How to get out of credit card debt

Because of how costly credit card debt is, it’s best to pay it off as quickly as possible. Even with large amounts of debt, there are a few steps you can take to speed up the process.

Stop using your credit cards

People often stay in debt longer than necessary because they keep using their credit cards. This isn’t a good idea. You’ll be charged interest on those new purchases, and any charges you make will add to your debt.

Don’t use your credit cards while you’re in debt. Take them out of your wallet and remove them from online accounts, so you’re not even tempted to pay with them. Stick to payment methods that won’t cost you interest or add to your debt, like your debit card and cash.

Cut expenses wherever you can

Take some time to look at where you’re spending money every month. For any expenses you don’t need, see if you can cut back or cut them entirely.

Groceries are one of the most common sources of overspending. Lots of people could save an extra $100 to $200 or more just by tightening up their grocery spending. Streaming services are another place you may be able to free up some cash. You don’t need to get rid of all of them. But if you’re currently paying for three or four streaming services, trim it down to one for now.

Direct all your extra money toward your credit cards

When you’re in credit card debt, that’s where your extra money should be going. All that money you freed up by cutting back on expenses? Put it toward your credit cards. Earn any extra income from picking up more hours at work? Put it toward your credit cards.

If you’re currently saving or investing any money, redirect most of that to your credit cards. It’s fine to save and invest a little — those are good habits, so it’s good not to completely stop them. But you shouldn’t be putting a large portion of your money into either right now. You’ll get a much better return by paying down credit card debt, since that’s likely costing you 20% or more in annual interest.

Look into debt consolidation loans or balance transfer cards

Depending on your credit score, you may be able to refinance your credit card debt. In general, people with cardholders in the mid-600s or higher can normally qualify for loans or balance transfer cards. Here’s how these work:

Debt consolidation loans: You get a personal loan and use it to pay off your credit card debt. Loans normally have lower interest rates than credit cards, and you’ll have a fixed payment amount and timeframe to pay off your debt this way.Balance transfer credit cards: You open a credit card with a 0% intro APR on balance transfers. For the intro period, which can be 18 months or longer with some cards, you won’t be charged any interest on balances you transfer over.

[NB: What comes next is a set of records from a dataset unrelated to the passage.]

-- ==== Sys2Proof/Machine/Thermal.lean ====
section
/-! DEFINITION. Thermal sensing and throttling (R308 to R317), and the drift of synthesiser temperatures (R153). -/

namespace Sys2Proof.Machine

/-! ### Sensors (R308, R309) -/

/-- Sensor n is in use: its zone is not 0xFF. -/
def sensorUsed (s : State) (n : Nat) : Bool := decide (s.num (K.thZone n) ≠ 0xFF)

/-- The neighbours of sensor n with their offsets in 0.01 °C (Table 14-5). -/
def neighbours (s : State) (n : Nat) : List (Nat × Int) :=
  (List.range 4).filterMap (fun i =>
    let m := s.nat (K.thNbrs n) / 256 ^ i % 256
    if m < 80 then some (m, toSigned 2 (s.nat (K.thOffsets n) / 65536 ^ i % 65536)) else none)

/-- The reading of external sensor n from its accumulator (R309). -/
def externalRaw (s : State) (n : Nat) : Int :=
  let e := n - 48
  if s.num (K.thExtAcc e) = 0xFF then 0
  else scaledTemp (accMean s (s.nat (K.thExtAcc e))) (s.num (K.thExtScale e)) (s.num (K.thExtOffset e))

/-- The raw readings of an evaluation: raws gives those of the 48 on-die front ends, Q16.16. -/
def readSensors (raws : List Int) (s : State) : State :=
  forN 80 (fun n s =>
    if n < 48 then s.set (K.thRaw n) ((raws[n]?).getD (s.num (K.thRaw n)))
    else if !sensorUsed s n then s
    else
      let c := s.num (K.accCount (s.nat (K.thExtAcc (n - 48))))
      let t := s.th
      let moved := decide (s.num (K.thExtAcc (n - 48)) ≠ 0xFF) && decide (c ≠ Tab.get (fun _ => 0) t.seen n)
      let s1 := if moved then { s with th := { t with seen := Tab.put (fun _ => 0) n c t.seen, seenAt := Tab.put (fun _ => 0) n s.time.now t.seenAt } } else s
      s1.set (K.thRaw n) (externalRaw s n)) s

/-- The reading lies within -55.0 to 150.0 °C. -/
def rawInRange (s : State) (n : Nat) : Bool := decide (-3604480 ≤ s.num (K.thRaw n)) && decide (s.num (K.thRaw n) ≤ 9830400)

/-- An external sensor has had no new output for 1 s. -/
def staleSensor (s : State) (n : Nat) : Bool := decide (48 ≤ n) && decide (Tab.get (fun _ => 0) s.th.seenAt n + secTicks ≤ s.time.now)

/-- The sensor fails at once (R309). DEDUCED, log entry 55. -/
def failsAtOnce (s : State) (n : Nat) : Bool := !rawInRange s n || staleSensor s n

/-- The sensor has failed: status 1 or 2. -/
def sensorFailed (s : State) (n : Nat) : Bool := decide (s.num (K.thStatus n) = 1) || decide (s.num (K.thStatus n) = 2)

/-! ### Cross-checking (R310) -/

/-- pred(s, n) in 1/6,553,600 °C, so that no rounding enters a comparison. -/
def prediction (s : State) (e : Nat × Int) : Int := 100 * s.num (K.thRaw e.1) + 65536 * e.2

/-- Neighbours valid in the previous check. -/
def validNeighbours (s : State) (n : Nat) : List (Nat × Int) := (neighbours s n).filter (fun e => s.th.valid.testBit e.1)

/-- Two of those words differ by more than th.xcheck_tol. -/
def apart (s : State) (a b : Int) : Bool := decide (s.num K.thXcheckTol * 65536 < |a - b|)

/-- Sensor n disagrees in a check: with more than half of its valid neighbours, whose predictions lie together. -/
def disagrees (s : State) (n : Nat) : Bool :=
  let nb := validNeighbours s n
  let off := nb.filter (fun e => apart s (100 * s.num (K.thRaw n)) (prediction s e))
  decide (2 ≤ nb.length) && decide (nb.length < 2 * off.length) &&
    off.all (fun a => off.all (fun b => !apart s (prediction s a) (prediction s b)))

/-- Consecutive disagreeing checks of sensor n after this one, and consecutive good checks of a failed one. -/
def badAfter (s : State) (n : Nat) : Nat := if disagrees s n then Tab.get (fun _ => 0) s.th.bad n + 1 else 0

def goodAfter (s : State) (n : Nat) : Nat :=
  if rawInRange s n ∧ !disagrees s n then Tab.get (fun _ => 0) s.th.good n + 1 else 0

/-- Whether sensor n stands failed after the first part of an evaluation, which completes a check or does not. -/
def failedAfter (s : State) (check : Bool) (n : Nat) : Bool :=
  failsAtOnce s n ||
    (if sensorFailed s n then !(check && decide (s.nat K.thRecoverCount ≤ goodAfter s n))
     else check && decide (s.nat K.thXcheckCount ≤ badAfter s n))

/-- Offsets of sensor n learned in a check: its reading less that of each valid neighbour, in 0.01 °C. -/
def learned (s : State) (n : Nat) : Nat :=
  ((List.range 4).map (fun i =>
    let m := s.nat (K.thNbrs n) / 256 ^ i % 256
    let old := s.nat (K.thOffsets n) / 65536 ^ i % 65536
    let d := clampI (qdiv (100 * (s.num (K.thRaw n) - s.num (K.thRaw m))) 65536) (-32768) 32767
    (if m < 80 ∧ s.th.valid.testBit m ∧ s.th.valid.testBit n then (d % 65536).toNat else old) * 65536 ^ i)).sum

/-- Set every offset as a write of 1 to th.learn asked. DEDUCED, log entry 55. -/
def learnOffsets (s : State) : State :=
  let l := (List.range 80).map (fun n => learned s n)
  { forN 80 (fun n s => s.set (K.thOffsets n) ((l[n]?).getD 0 : Nat)) s with th := { s.th with learn := false } }

/-- The counters and the validity that a check leaves for the next one. -/
def closeCheck (failed : List Nat) (s : State) : State :=
  let t := s.th
  let bad := (List.range 80).foldl (fun b n => Tab.put (fun _ => 0) n (if n ∈ failed then 0 else badAfter s n) b) t.bad
  let good := (List.range 80).foldl (fun g n => Tab.put (fun _ => 0) n (if n ∈ failed then goodAfter s n else 0) g) t.good
  let valid := ((List.range 80).filter (fun n => sensorUsed s n && decide (n ∉ failed))).foldl bitSet 0
  let s1 := if t.learn then learnOffsets s else s
  { s1 with th := { s1.th with bad := bad, good := good, valid := valid } }

/-! ### Substitution (R311) -/

/-- Valid neighbours as they stand: used and not failed. -/
def standing (s : State) (failed : List Nat) (n : Nat) : List (Nat × Int) :=
  (neighbours s n).filter (fun e => sensorUsed s e.1 && decide (e.1 ∉ failed))

/-- The hottest prediction, Q16.16. -/
def hottest (s : State) (l : List (Nat × Int)) : Option Int := ((l.map (prediction s)).max?).map (fun v => qdiv v 100)

/-- The status of a sensor that stands valid. -/
def validStatus (s : State) (n : Nat) : Int := if 2 ≤ (validNeighbours s n).length then 0 else 4

/-- A sensor enters status 1 or 2 from another: counted when it fails, recorded, and its level kept for escalation. -/
def enterStatus (n : Nat) (v : Int) (s : State) : State :=
  let old := s.num (K.thStatus n)
  if old = v then s
  else
    let s0 := s.sticky skSensor
    let s1 := if old = 1 ∨ old = 2 then s0 else s0.inc (K.thFails n) 32
    let s2 := if v = 1 then fault 0x13 n 1 (evCode 0x0D 0) n 0 0 0 s1
      else fault 0x13 n 2 (evCode 0x0D 1) n 0 0 0
        { s1 with th := { s1.th with lostAt := Tab.put (fun _ => 0) n (s.nat (K.thSensorLevel n)) s1.th.lostAt } }
    s2.set (K.thStatus n) v

/-- Status and value in use of every sensor. DEDUCED, log entry 55. -/
def substitute (failed : List Nat) (s : State) : State :=
  forN 80 (fun n t =>
    if !sensorUsed s n then t.set (K.thStatus n) 3
    else if n ∈ failed then
      match hottest s (standing s failed n) with
      | some v => (enterStatus n 1 t).set (K.thTemp n) v
      | none => enterStatus n 2 t
    else (t.set (K.thStatus n) (validStatus s n)).set (K.thTemp n) (s.num (K.thRaw n))) s

/-! ### Levels (R312) -/

/-- Threshold and hysteresis of a level in a zone, 0.1 °C. -/
def levelSet (s : State) (z l : Nat) : Int × Int :=
  if l = 1 then (s.num (K.thWarn z), s.num (K.thWarnHyst z))
  else if l = 2 then (s.num (K.thThrottle z), s.num (K.thThrottleHyst z))
  else (s.num (K.thShutdown z), s.num (K.thShutdownHyst z))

Both of these options can help you save money on interest and pay off your debt more quickly. Just keep in mind that it’s still important to pay as much as you can toward your debt, even if you refinance it.

A $10,000 credit card balance is a significant amount of debt. But if you work hard on paying it off, you could be debt-free faster than you think. If you pay $500 per month, you’ll be out of debt in 25 months — just over two years. And if you’re able to increase your payment amounts or refinance your debt along the way, you’ll pay it off even sooner.